While Calderón has publicly attempted to treat Sicilia’s loss with respect – including that he invited the poet, father and nationally beloved journalist to the presidential manse of Los Pinos in the days after the murder of Sicilia’s son and six other innocents – he and his allies have been gritting their teeth as any tyrant and his lackeys anywhere tend to do when the citizenry turns audibly against the violence of his decrees.

One of Calderón’s closest personal and political buddies this week let it slip how those in power really view Sicilia and the citizen movement that has risen up around him.

Let us show you a screen shot and then tell you about Luis Carlos Ugalde, the individual who typed these words from his Facebook account on the fan page of the Mexico Institute, part of the Woodrow Wilson International Center for Scholars in Washington, DC:

Here, and just so no tyrants will need their spectacles to read the words on that screen shot, Ugalde responded to a call by one global citizen for Mexico Institute friends to vote in favor of Javier Sicilia for a Global Exchange “people’s choice” award in human rights.

The idea of honoring a human rights advocate with a human rights award was apparently offensive to Ugalde, who at 6:44 p.m. on Wednesday typed onto Facebook:

“Speaking out does not necessarily menan (sic) speaking well. It is laudable that he has come out to organize civil society. However, his message suggesting making a pact with drug trafickers (sic) to decrease violence in Mexico, is quite dangerous and provides the bad incentives to fight impunity in Mexico.”

First of all, getting lectured by Luis Carlos Ugalde on “impunity” is something akin to being force-fed a speech on "democracy" by deposed Egyptian dictator Hosni Mubarak. Impunity is something that Ugalde publicly embraced in 2006, as then head of Mexico’s Federal Elections Institute (IFE, in its Spanish initials) when he refused to recuse himself from arbitrating a massive and well-documented case of election fraud in Mexico’s presidential elections. It was an election in which the candidate who received 1.5 million more votes than the other was denied the presidency by Ugalde and his electoral politbureau, and, instead, the post was handed to second-place finisher Felipe Calderón, who only a few years prior had served - you can't make this stuff up - as best man at Ugalde’s wedding in Tepoztlán, Morelos.
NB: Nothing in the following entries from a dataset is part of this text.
/-- Settles O22: the index goes up by one, and wraps from `T - 1` to 0. -/
theorem sawRampHasOneDropPerPeriod : Obligations.SawRampHasOneDropPerPeriod := by
  intro s hw hinc
  have hfirst := sampleByte_saw hw
  have hsecond : (sampleByte (sampled s)).toInt = nextIndex (sampled s) - halfTable s.config :=
    sampleByte_saw (s := sampled s) hw
  rw [nextIndex_sampled hinc] at hsecond
  have hlt := nextIndex_lt s
  have hhalf := two_mul_halfTable s.config
  refine ⟨sampled s, sampled (sampled s), sampleByte s, sampleByte (sampled s), exec_nextSample_eq s,
    exec_nextSample_eq _, rfl, rfl, fun htop => ?_, fun hbelow => ?_⟩
  · have hwrap : nextIndex s + 1 = s.config.tableSize := by omega
    rw [hsecond, hwrap, Nat.mod_self]
    omega
  · rw [hsecond, hfirst, Nat.mod_eq_of_lt (by omega)]
    omega

/-- Settles O23, half by half. -/
theorem triangleIsAPalindrome : Obligations.TriangleIsAPalindrome := by
  intro c i hi
  have hhalf := two_mul_halfTable c
  have hpos := halfTable_bounds c
  have heq := halfTable_eq c
  refine ⟨?mirror, fun h => ?rise, fun h => ?hold, fun h htop => ?fall, ?start⟩
  case mirror =>
    obtain hlow | hup := lt_or_ge (i : ℤ) (halfTable c)
    · rw [triangle_of_lower hlow, triangle_of_upper (by omega) (by omega)]
      omega
    · rw [triangle_of_upper hi hup, triangle_of_lower (by omega)]
      omega
  case rise =>
    rw [triangle_of_lower (by omega), triangle_of_lower (by omega)]
    omega
  case hold =>
    rw [triangle_of_upper (by omega) (by omega), triangle_of_lower (by omega)]
    omega
  case fall =>
    rw [triangle_of_upper htop (by omega), triangle_of_upper hi (by omega)]
    omega
  case start =>
    rw [triangle_of_lower (by omega)]
    omega

/-- Settles O24: the high indices are those from `P + 1` to `T - 1`. -/
theorem rectangleDutyIsTMinusOneMinusP : Obligations.RectangleDutyIsTMinusOneMinusP := by
  intro c p
  have hhigh : ((Finset.range c.tableSize).filter fun i => rectangle i p = 127) =
      Finset.Ico (p.toNat + 1) c.tableSize := by
    ext i
    rw [Finset.mem_filter, Finset.mem_range, rectangle_eq_high_iff, Finset.mem_Ico]
    omega
  rw [hhigh, Nat.card_Ico]
  omega

/-- Settles O25: with the phase standing still nothing but the noise register can move, and it has no fixed state but
0. -/
theorem zeroIncrementRepeatsTheSample : Obligations.ZeroIncrementRepeatsTheSample := by
  refine ⟨fun s ⟨hphase, _, _⟩ hinc hw => ?_, fun s ⟨hphase, _, hlfsr⟩ hinc hw => ?_⟩
  · refine ⟨sampled s, exec_nextSample_eq s, sampled_phase_of_inc_zero hphase hinc, ?_⟩
    rw [exec_nextSample_eq, sampled_of_inc_zero hphase hinc hw,
      sampled_of_inc_zero (s := answer (sampleByte s) s) hphase hinc hw]
    rfl
  · refine ⟨sampled s, exec_nextSample_eq s, sampled_phase_of_inc_zero hphase hinc, fun hfix => ?_⟩
    rw [sampled_lfsr, lfsrAfter_noise hw] at hfix
    have hone : Function.minimalPeriod lfsrStep s.lfsr = 1 := Function.minimalPeriod_eq_one_iff_isFixedPt.mpr hfix
    rw [NoiseCycle.noisePeriodIs65535FromEveryNonzeroState s.lfsr hlfsr] at hone
    exact absurd hone (by decide)

end Sys2Proof.Waveforms
end

section
/-! PROOFS. Steps and runs by what the ports present: reset, commands, sample requests, coincidences, and any list of
them (20_memory.md section 3, 30_encoding.md section 5, 70_reset_and_hazards.md). -/

namespace Sys2Proof.PortsAndRuns

open Sys2Proof Sys2Proof.Machine Sys2Proof.Spec
open Sys2Proof.SampleGeneration
open Sys2Proof.Configuration (selectorCode_toNat)
open Sys2Proof.CanonicalWords (decode_encode)
open Sys2Proof.Preservation (run_keeps step_keeps_inv)
open Sys2Proof.Waveforms

/-! ### The ports' side of a state -/

/-- Replacing the ports' side keeps the registers. -/
theorem sameRegisters_withPorts (inputs : List PortInput) (sample rsp : Option Byte) (instants : ℕ) (s : State) :
    SameRegisters s (withPorts inputs sample rsp instants s) :=
  ⟨rfl, rfl, rfl, rfl, rfl, rfl, rfl⟩

theorem sameRegisters_refl (s : State) : SameRegisters s s := ⟨rfl, rfl, rfl, rfl, rfl, rfl, rfl⟩

theorem sameRegisters_trans {s t u : State} (hst : SameRegisters s t) (htu : SameRegisters t u) :
    SameRegisters s u := by
  obtain ⟨h1, h2, h3, h4, h5, h6, h7⟩ := hst
  obtain ⟨k1, k2, k3, k4, k5, k6, k7⟩ := htu
  exact ⟨k1.trans h1, k2.trans h2, k3.trans h3, k4.trans h4, k5.trans h5, k6.trans h6, k7.trans h7⟩

/-- States with the same registers differ in the ports' side alone. -/
theorem eq_withPorts_of_sameRegisters {s u : State} (h : SameRegisters s u) :
    u = withPorts u.inputs u.sample u.rsp u.instants s := by
  obtain ⟨hconfig, hphase, hinc, hwave, hpw, hlfsr, hfault⟩ := h
  cases u
  simp_all [withPorts]

/-! ### One step, by what is presented -/

/-- An operation on the state of its instant: the registers it leaves where none has passed, and its response. -/
theorem exec_beginInstant {i : Instr} {s t : State} (h : exec i s = .next t) (later : List PortInput) :
    exec i (beginInstant later s) = .next (withPorts later none t.rsp (s.instants + 1) t) :=
  exec_withPorts h later none none (s.instants + 1)

/-- A command alone. -/
theorem step_of_command {s t : State} {word : OpWord} {later : List PortInput}
    (h : s.inputs = ⟨false, false, some word⟩ :: later) (ht : exec (decode word) s = .next t) :
    step s = .next (withPorts later none t.rsp (s.instants + 1) t) := by
  rw [step_command h, exec_beginInstant ht]

/-- A command with a coinciding sample request, which is held. -/
theorem step_of_coincidence {s t : State} {word : OpWord} {later : List PortInput}
    (h : s.inputs = ⟨false, true, some word⟩ :: later) (ht : exec (decode word) s = .next t) :
    step s = .next (withPorts (tickOnly :: later) none t.rsp (s.instants + 1) t) := by
  rw [step_commandHoldingTick h]
  exact exec_beginInstant ht _

/-- A sample request alone, answered on the sample port. -/
theorem step_of_tickOnly {s : State} {later : List PortInput} (h : s.inputs = tickOnly :: later) :
    step s = .next (withPorts later (some (sampleByte s)) none (s.instants + 1) (sampled s)) := by
  rw [step_tick h, exec_beginInstant (exec_nextSample_eq s)]
  rfl

/-- A command and a sample request, at one instant or at two, take two steps to the same end: the sample of the state
the command leaves. -/
theorem run_two_of_command_and_tick {s t : State} {word : OpWord} {later : List PortInput}
    (h : s.inputs = ⟨false, true, some word⟩ :: later ∨ s.inputs = ⟨false, false, some word⟩ :: tickOnly :: later)
    (ht : exec (decode word) s = .next t) :
    run 2 s = .next (withPorts later (some (sampleByte t)) none (s.instants + 2) (sampled t)) := by
  have hfirst : step s = .next (withPorts (tickOnly :: later) none t.rsp (s.instants + 1) t) :=
    h.elim (fun h => step_of_coincidence h ht) fun h => step_of_command h ht
  rw [run_succ 1 hfirst, run_succ 0 (step_of_tickOnly rfl)]
  rfl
Now, that’s impunity! When you can be the top umpire over an electoral game in which you can deliver the presidency of a nation to the best man from your wedding, and not even have to recuse yourself from the case: ain’t that grand? The guy who won the most votes in that election, Andrés Manuel López Obrador, later called Ugalde an “electoral felon.”

Of course, impunity has its rewards. Since leaving the Federal Electoral Institute in 2007, Ugalde has been lavished with fellowships and teaching gigs at important US institutions like the National Endowment for Democracy (NED) and Harvard University. According to Ugalde’s own Facebook page, he now resides in Washington, DC, and even posts a cute profile photo of himself in front of the cherry blossom trees on the Potomac Basin:

(Oh, my, there goes the neighborhood: your correspondent is embarrassed to disclose that he has five “Facebook friends” in common with this “electoral felon.” Fair enough: we’ll have to post this story on their Facebook pages, too, then: that's what friends are for!)

Anyway, many keen observers have noticed what they see as a direct relationship between Calderón’s 2006 ascension-by-fraud to the presidency and the violence he unleashed when he militarized the drug war a few months later. After all, what better way to distract from the public grievance that you’re not, um, a real president than sending the Armed Forces into the streets to fight an unwinnable war and creating daily headlines and gruesome photos and TV images of so many of the 40,000 to perish in the bloodshed?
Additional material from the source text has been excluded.